Pour Alexandre Poidatz, chroniqueur dans l'émission Je pense donc j'agis, il faut à la fois protéger le loup parce que l’heure n’est plus à la domination de la nature, mais à la coopération avec le vivant. Et en même temps préserver l'élevage pour maintenir une certaine biodiversité et un tissu social dans les zones rurales, et produire une alimentation de proximité et de qualité. Cela n'est possible qu'en y mettant les moyens... peu importe le coût.
Protéger le loup ou protéger l’élevage, faut-il choisir ? Je vais vous faire une confidence. Lorsque j’étais petit, ce qui revenait le plus dans mes cauchemars était le loup. J’avais peur du grand méchant loup, qui avait colonisé mon imaginaire. Or, aujourd’hui la crise écologique m’a invité à changer de regard.
Comme nous le dit le pape François dans Laudate Deum, nous sommes dans un monde où les "autres créatures ne sont plus des compagnons mais des victimes" (LD15). La modernité, la technique, nous a en effet habitué à ne plus faire attention aux autres formes de vie, mais à les exploiter. Je vois le loup comme le symbole d’une nouvelle relation entre l’humain et l’animal. Prendre soin du loup, c’est prendre soin de notre maison commune.

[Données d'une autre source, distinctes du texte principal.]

-- ==== Sys2Proof/Machine/FrontEnd.lean ====
section
/-! DEFINITION. The update front-end (40_update_frontend.md): `POLL`, `UPDATE`, `DWR`, `LBCLR`, the service procedure of
R75, and the meaning of a format T line. -/

namespace Sys2Proof.Machine

/-! ## POLL -/

/-- The appending loop of `POLL` (R61, R63, R64): a byte is stored at the fill pointer while that is below 49, and is
dropped otherwise. -/
def storeSweep : List Byte → Memory → LinePos → Memory × LinePos
  | [], m, p => (m, p)
  | b :: r, m, p =>
    if h : p.val < 49 then storeSweep r (m.write p b) ⟨p.val + 1, by omega⟩ else storeSweep r m p

/-- Whether a sweep is dropped whole: only under the option `LINE_OVERFLOW_POLICY = reject_line`, when it exceeds 49 bytes
(decision D10; notes/assumptions/11.md). -/
def rejectsSweep (cfg : Config) (bytes : List Byte) : Bool :=
  decide (cfg.lineOverflow = .rejectLine) && decide (Config.maxLine < bytes.length)

/-- `POLL(s)` (R61): no byte, no update (R62); otherwise the sweep is stored from position 0, then the terminator, and
the fill pointer stands at it. The flush drops nothing that the block can see (R65). -/
def pollSweep (s : State) (bytes : List Byte) : PollResult × State :=
  if bytes = [] ∨ rejectsSweep s.cfg bytes then (.noUpdate, s)
  else
    let stored := storeSweep bytes s.lb 0
    (.updateAvailable, { s with lb := stored.1.write stored.2 0x00#8, wp := stored.2 })

/-- Takes the coming sweep from the transport. -/
def takeSweep (s : State) : List Byte × State :=
  match s.sweeps with
  | [] => ([], s)
  | b :: r => (b, { s with sweeps := r })

/-- `POLL` on the transport: its result and the state it leaves. -/
def poll (s : State) : PollResult × State := pollSweep (takeSweep s).2 (takeSweep s).1

/-! ## DWR -/

/-- `DWR idx, val` (R70): writes the entry of a channel; an index of none changes nothing (R71). -/
def dutyStore (s : State) (idx : DutyIndex) (v : DutyValue) : State :=
  match channelOfIndex idx with
  | some c => dutyWrite s c v
  | none => s

/-! ## UPDATE -/

/-- The loop of `UPDATE` (R67): field `k` goes to entry `2 + k` while `k < 12`; later fields are ignored (R69). -/
def writeFields : State → Nat → List Field → State
  | s, _, [] => s
  | s, k, f :: fs =>
    writeFields (if k < Config.maxFields then dutyStore s (BitVec.ofNat 4 (2 + k)) (fieldValue f) else s) (k + 1) fs

/-- `UPDATE` (R67): parses the line in the buffer and issues its duty writes, unless the line has no meaning (R77). -/
def parseLine (s : State) : Host.Outcome State Fault Refusal :=
  match lineVerdict s.cfg s.lb.line with
  | some r => .refused r
  | none => .next (writeFields s 0 (lineFields s.cfg s.lb.line))

/-! ## LBCLR -/

/-- `LBCLR` (R72): all fifty positions 0x00, fill pointer 0. -/
def clearLine (s : State) : State := { s with lb := [], wp := 0 }

/-! ## The service procedure -/

/-- `Service(s)` (R75), after the reader has answered. -/
def serviceAfterPoll : PollResult × State → Host.Outcome State Fault Refusal
  | (.noUpdate, t) => .next t
  | (.updateAvailable, t) => andThen (parseLine t) fun u => .next (clearLine u)

/-- The words of the duty write port that have arrived. -/
def arrivedWrites : List (Nat × BitVec 20) → List (BitVec 20)
  | (0, w) :: r => w :: arrivedWrites r
  | _ => []

/-- The words of the duty write port that have not. -/
def laterWrites : List (Nat × BitVec 20) → List (Nat × BitVec 20)
  | (0, _) :: r => laterWrites r
  | l => l

/-- Performs format H words in list order (41_cycle_controller.md R79). -/
def storeWords (s : State) (ws : List (BitVec 20)) : State :=
  ws.foldl (fun t w => dutyStore t (w.extractLsb' 16 4) (w.extractLsb' 0 16)) s

/-- Performs the duty writes that have arrived at the write port. -/
def landWrites (s : State) : State :=
  storeWords { s with writes := laterWrites s.writes } (arrivedWrites s.writes)

/-! ## The meanings -/

/-- `POLL` (R61). Its result is stored nowhere (10_state.md R22). -/
def execPoll (s : State) : Host.Outcome State Fault Refusal := .next (poll s).2

/-- `UPDATE` (R67). -/
def execUpdate (s : State) : Host.Outcome State Fault Refusal := parseLine s

/-- `LBCLR` (R72). -/
def execLbclr (s : State) : Host.Outcome State Fault Refusal := .next (clearLine s)

/-- `DWR idx, val` (R70, R71). -/
def execDwr (idx : DutyIndex) (val : DutyValue) (s : State) : Host.Outcome State Fault Refusal :=
  .next (dutyStore s idx val)

/-- One format T line: the update it is, carried through the service procedure of R75 as one sweep, of any length (R62,
R64, R77; 30_encoding.md R45 to R47; notes/assumptions/6.md). -/
def execLine (bytes : List Byte) (s : State) : Host.Outcome State Fault Refusal :=
  serviceAfterPoll (pollSweep s bytes)

end Sys2Proof.Machine
end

L’heure n’est plus à la domination de la nature, mais à la coopération avec le vivant.
Ce n'est pas si simple car dans cette Maison commune, il y a aussi des humains. Quid des éleveurs ? Il y a 15 ans, je n’aurais pas été d’accord avec moi-même. Je grandissais alors à côté d’éleveurs, comme les grands-parents de mon ami Dylan, à 1 300 mètres d’altitude, en Haute Savoie, où les attaques de loups se multiplient.
Il m’est impossible d’évacuer l’idée que ces attaques infligent des souffrances aux éleveurs. Alors qu’ils travaillent du lever au coucher du jour, souvent sans prendre de vacances, et qu’ils nous nourrissent. Il m’est insupportable de les imaginer se culpabiliser, se réveiller en permanence la nuit quand les chiens aboient, être envahis d’impuissance. Notre transition vers un monde plus vivant ne pourra se faire sans les plus précaires. Sinon ce ne serait pas une véritable écologie intégrale.
Quel équilibre entre protection de l’espèce et préservation des activités humaines ? C’est en effet une question d’équilibre. Cette situation reflète l’enjeu posé par la crise écologique : la situation est complexe. Autrement dit, les solutions ne sont pas simples et les problèmes sont tissés ensemble. Ce sont toutes les formes de vivants qui se touchent.
De cette histoire de loup et d’éleveurs, je retiens deux principes pour répondre à la crise écologique. D’abord, l’écologie intégrale ne pourra se faire par la polarisation. Il faut apprendre à s’écouter les uns les autres, encore plus en ces temps-ci. Se mettre dans la peau du loup c’est comprendre que "la disponibilité aux autres êtres vivants nous rend mieux humains, une manière d’oublier son ego", comme le rappelle le philosophe Baptiste Morizot. Se mettre dans la peau de l’éleveur, c’est comprendre que l’élevage plein air, c’est aussi le maintien d’une certaine biodiversité ; le maintien d’un tissu social dans les zones rurales, et c’est la production d’une alimentation de proximité et de qualité.
D’autre part, alors que les éleveurs et les défenseurs de l’écologie crient au loup, le pire danger serait l’inaction. Comme le rappelle le pape François, "si les mesures que nous prenons aujourd’hui ont un coût, il sera d’autant plus élevé si nous attendons". Il est donc temps de faire la paix avec frère loup, peu importe le coût.